[RECORD EXCERPTS — start]
-- ==== Sys2Proof/Machine/Recovery.lean ====
section
/-! DEFINITION. Recovery beyond the package (R316, R317, R320 to R328): freezing, scan and reset, the watchdog, replay timeouts, rings on Tirten Links, and idle levels. -/
namespace Sys2Proof.Machine

/-! ### BRAKE, scan, reset (R316, R317, R327) -/

def execBrakeN (s : State) : Result := .next (freeze s)
def execFreezeCommand (s : State) : Result := .next (freeze s)
def execBrk (s : State) : Result := .next (freeze s)

/-- BRAKE_FLIT: link traffic, which wakes the package (R328); accepted from a trained port while FWD = 1. -/
def execBrakeFlit (port : Nat) (s : State) : Result :=
  if (mget s.links port).map (fun l => l.trained) = some true then .next (if s.pf.fwd then freeze (wake s) else wake s) else .next s

/-- A list behind its length, so that what follows it is told apart from it. -/
def listed (l : List Nat) : List Nat := l.length :: l

/-- A map as numbers: how many entries, and each with its key. -/
def numbersOf {α : Type} (m : AMap α) (f : α → List Nat) : List Nat := m.length :: m.flatMap (fun e => e.1 :: listed (f e.2))

/-- Something that may be absent. -/
def maybe {α : Type} (x : Option α) (f : α → List Nat) : List Nat := listed ((x.map f).getD [])

/-- What an operation of a store queue or side log holds: the operation, its places and operands, and the data to be stored (R124). -/
def opWords : MemOp → List Nat
  | .store ps => 0 :: piecesWords ps
  | .journal r i ps => 1 :: r :: i :: piecesWords ps
  | .atom ret op size _ lanes => 2 :: (if ret then 1 else 0) :: op :: size :: lanes.flatMap (fun l => [l.lane, l.addr, l.tag, l.b, l.cmp])
  | .tagset ws => 3 :: ws.flatMap (fun w => [w.1, w.2.1, w.2.2])
  | .tagRange a n t => [4, a, n, t]
  | .clean a n t inv => [5, a, n, t, if inv then 1 else 0]
  | .sts a x => [6, a, x.toNat]
  | .lds a _ => [7, a]
  | .push q x => [8, q, x.toNat]
  | .qinit q x => [9, q, x.toNat]
  | .dcdec c => [10, c]
  | .dcset c x => [11, c, x.toNat]
where
  piecesWords (ps : List Piece) : List Nat := ps.flatMap (fun p => p.lane :: p.addr :: p.tag :: listed (p.data.map (fun b => b.toNat)))

/-- The registers of a wave that a program reads with the special-register words (R107, R111). -/
def specialWords (w : Wave) : List Nat :=
  [w.phaseVal.toNat, w.trapVec.toNat, if w.trapSt then 1 else 0, w.tierMiss.toNat, w.backoff] ++
    [w.trec.w0, w.trec.w1, w.trec.w2, w.trec.w3, w.trec.w4, w.trec.w5].map (fun x => x.toNat)

/-- Core n: registers and full bits, resume points with their POLL counts and arrival bits (R25), outstanding counters, store queues and side logs with the words of their entries (R124), reservation records, accumulator tiles with their bindings. -/
def coreScan (s : State) (n : Nat) : List Nat :=
  let bs := s.blocks.filter (fun b => b.2.core == some n)
  numbersOf bs (fun b => numbersOf b.res (fun r => [recordWord r]) ++ numbersOf b.tiles (fun x => [x.toNat]) ++ listed b.bound) ++
    numbersOf (s.waves.filter (fun w => bs.any (fun b => b.1 == w.2.blk))) (fun w =>
      let p := resumeInfo w
      numbersOf w.s (fun x => [x.toNat]) ++ numbersOf w.k (fun x => [x.toNat]) ++ numbersOf w.v (fun x => [x.toNat]) ++
        listed w.sE ++ listed w.kE ++ listed w.vE ++ specialWords w ++
        [p.pc.toNat, p.iter, p.ix, failsOf w, if w.arv then 1 else 0, w.oc.cpy, w.oc.mtx, w.oc.gat, w.oc.st, w.mq.length] ++
        w.mq.flatMap (fun e => (if e.logged then 1 else 0) :: e.no :: e.info.pc.toNat :: e.info.ix :: listed (opWords e.op)))

/-- The kind of a placement request. -/
def reqCode : ReqKind → Nat
  | .start _ => 0
  | .resume _ => 1
  | .back _ => 2
  | .slot _ => 3

/-- Who sent a held push. -/
def senderWords : Sender → List Nat
  | .wave k n => [0, k, n]
  | .tailrace die => [1, die]
  | .lovage => [2]

/-- A barrier: its generation, what the last one elected, and the members arrived. -/
def barWords (b : Bar) : List Nat := b.gen :: b.elected :: b.arrived

/-- A phase record as Quern queues it: its condition, its generation, the value delivered and the waves it resumes. -/
def phaseWords (r : PhaseRec) : List Nat :=
  (if r.inv then 1 else 0) :: r.gen :: maybe r.cond (fun p => [p.ck, if p.cge then 1 else 0, if p.w32 then 1 else 0, p.ca.toNat, p.cval.toNat]) ++
    maybe r.rval (fun x => [x.toNat]) ++ listed (r.waves.map (fun w => w.idx))
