/-- For a word of format X, M or K, the fields D, A and B, and C of formats X and K, each with step 0 or naming a v or s register that the step keeps in its file: the word that iteration k issues has each register number raised by k x step and every other bit unchanged, in format M, whose C step is 0, the offset and the fields below it too; after an iteration that is not the last the resume point is the next iteration of the same word, after the last it lies behind the word and its literal. -/
def Obligations.RepeatIterations : Prop :=
  (∀ (raw : Word64) (st : Steps) (k : Nat) (lo : Nat) (step : BitVec 8) (o : Operand), k < 64 →
        (lo, step) ∈ [(39, st.d), (30, st.a), (21, st.b), (12, st.c)] → Operand.decode (raw.extractLsb' lo 9) = some o →
        (∀ p ∈ [(39, st.d), (30, st.a), (21, st.b), (12, st.c)], p.2 = 0 ∨ ∃ q, Operand.decode (raw.extractLsb' p.1 9) = some q ∧
          ((∃ n, q = .v n) ∨ ∃ n, q = .s n) ∧ q.inFile 256 ((k : Int) * p.2.toInt) = true) →
        (∀ n, o = .v n → Operand.decode ((stepWord raw st k).extractLsb' lo 9) = some (.v (BitVec.ofInt 8 ((n.toNat : Int) + k * step.toInt)))) ∧
        (∀ n, o = .s n → Operand.decode ((stepWord raw st k).extractLsb' lo 9) = some (.s (BitVec.ofInt 6 ((n.toNat : Int) + k * step.toInt)))) ∧
        (∀ p ∈ [(39, st.d), (30, st.a), (21, st.b), (12, st.c)], p.2 = 0 → (stepWord raw st k).extractLsb' p.1 9 = raw.extractLsb' p.1 9) ∧
        (st.c = 0 → (stepWord raw st k).extractLsb' 0 21 = raw.extractLsb' 0 21) ∧
        (stepWord raw st k).extractLsb' 48 16 = raw.extractLsb' 48 16 ∧ (stepWord raw st k).extractLsb' 0 12 = raw.extractLsb' 0 12) ∧
      (∀ (w : Wave) (c : Clause) (r : Repeat) (raw : Word64), w.clause = some c → c.rpt = some r → rawWord c = some raw →
        (r.iter + 1 < r.count → (advance w).clause = some { c with rpt := some { r with iter := r.iter + 1 } } ∧ (advance w).pc = w.pc) ∧
        (r.count ≤ r.iter + 1 → c.idx + wordLength raw < c.words.length →
          (advance w).clause = some { c with idx := c.idx + wordLength raw, rpt := none } ∧ (advance w).pc = w.pc) ∧
        (r.count ≤ r.iter + 1 → c.words.length ≤ c.idx + wordLength raw →
          (advance w).clause = none ∧ (advance w).pc = w.pc + BitVec.ofNat 64 (8 * (c.words.length + 1))))

/-- Every instruction word with a guard: while its guard register is empty nothing changes; once it is full and selects no lane the word answers the state in which its wave has gone on and nothing else has changed. Every format X word of three sources whose guard selects a lane: if a source or the destination is empty and no empty source has its E bit set (after TRET.wait none counts as set), nothing changes and the word waits; the first empty source with its E bit set raises Empty Source with the lanes found empty, and the word has taken no effect; without a handler it waits from then on as if its E bits were 0. That sources with E are tested before any other wait is the order of log 11. -/
def Obligations.WordsWaitOrPass : Prop :=
  (∀ (i : Instr) (g : Guard) (key : Nat) (w : Wave) (s : State), i.guard? = some g → current s = some (key, w) →
        (guardEmpty w g = true → exec i s = .next s) ∧
        (guardEmpty w g = false → guardMask w g = 0 → exec i s = .next (putWave key (advance w) s))) ∧
      (∀ (x : XW) (f : Wave → Nat → Nat) (key : Nat) (w : Wave) (m : Word32) (s : State),
        current s = some (key, w) → guardEmpty w x.guard = false → guardMask w x.guard = m → m ≠ 0 →
        let wide := wideTy x.t
        let empty := fun (o : Operand) => emptyIn w o (regsOf wide o) m
        let trapped := fun (e : Bool) (o : Operand) => e = true ∧ w.noE = false ∧ empty o ≠ 0
        let raises := fun (o : Operand) => xWord x f s =
          (match softTrap w { cause := 1, o := o, lanes := empty o } with
           | .hard => illegalWord w s
           | .fault u => illegalWord u (putWave key u s)
           | .enter u => .next (putWave key u s)
           | .go u => .next (putWave key { u with noE := true } s))
        (¬ trapped x.ea x.a → ¬ trapped x.eb x.b → ¬ trapped x.ec x.c →
          (empty x.a ≠ 0 ∨ empty x.b ≠ 0 ∨ empty x.c ≠ 0 ∨ empty x.d ≠ 0) → xWord x f s = .next s) ∧
        (trapped x.ea x.a → raises x.a) ∧
        (¬ trapped x.ea x.a → trapped x.eb x.b → raises x.b) ∧
        (¬ trapped x.ea x.a → ¬ trapped x.eb x.b → trapped x.ec x.c → raises x.c) ∧
        (empty x.a = 0 → empty x.b = 0 → empty x.c = 0 → empty x.d = 0 → xWord x f s = GoesOn key (putLanes x.t x.d m (f w) w) s))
[RECORD EXCERPTS — finish]
▶ ACTIVITY:
Repeat exactly, and only, the run of lines from the start of the material above through the line that holds "be absent. -/".

▶ OUTPUT:
-- ==== Sys2Proof/Machine/Recovery.lean ====
section
/-! DEFINITION. Recovery beyond the package (R316, R317, R320 to R328): freezing, scan and reset, the watchdog, replay timeouts, rings on Tirten Links, and idle levels. -/
namespace Sys2Proof.Machine

/-! ### BRAKE, scan, reset (R316, R317, R327) -/

def execBrakeN (s : State) : Result := .next (freeze s)
def execFreezeCommand (s : State) : Result := .next (freeze s)
def execBrk (s : State) : Result := .next (freeze s)

/-- BRAKE_FLIT: link traffic, which wakes the package (R328); accepted from a trained port while FWD = 1. -/
def execBrakeFlit (port : Nat) (s : State) : Result :=
  if (mget s.links port).map (fun l => l.trained) = some true then .next (if s.pf.fwd then freeze (wake s) else wake s) else .next s

/-- A list behind its length, so that what follows it is told apart from it. -/
def listed (l : List Nat) : List Nat := l.length :: l

/-- A map as numbers: how many entries, and each with its key. -/
def numbersOf {α : Type} (m : AMap α) (f : α → List Nat) : List Nat := m.length :: m.flatMap (fun e => e.1 :: listed (f e.2))

/-- Something that may be absent. -/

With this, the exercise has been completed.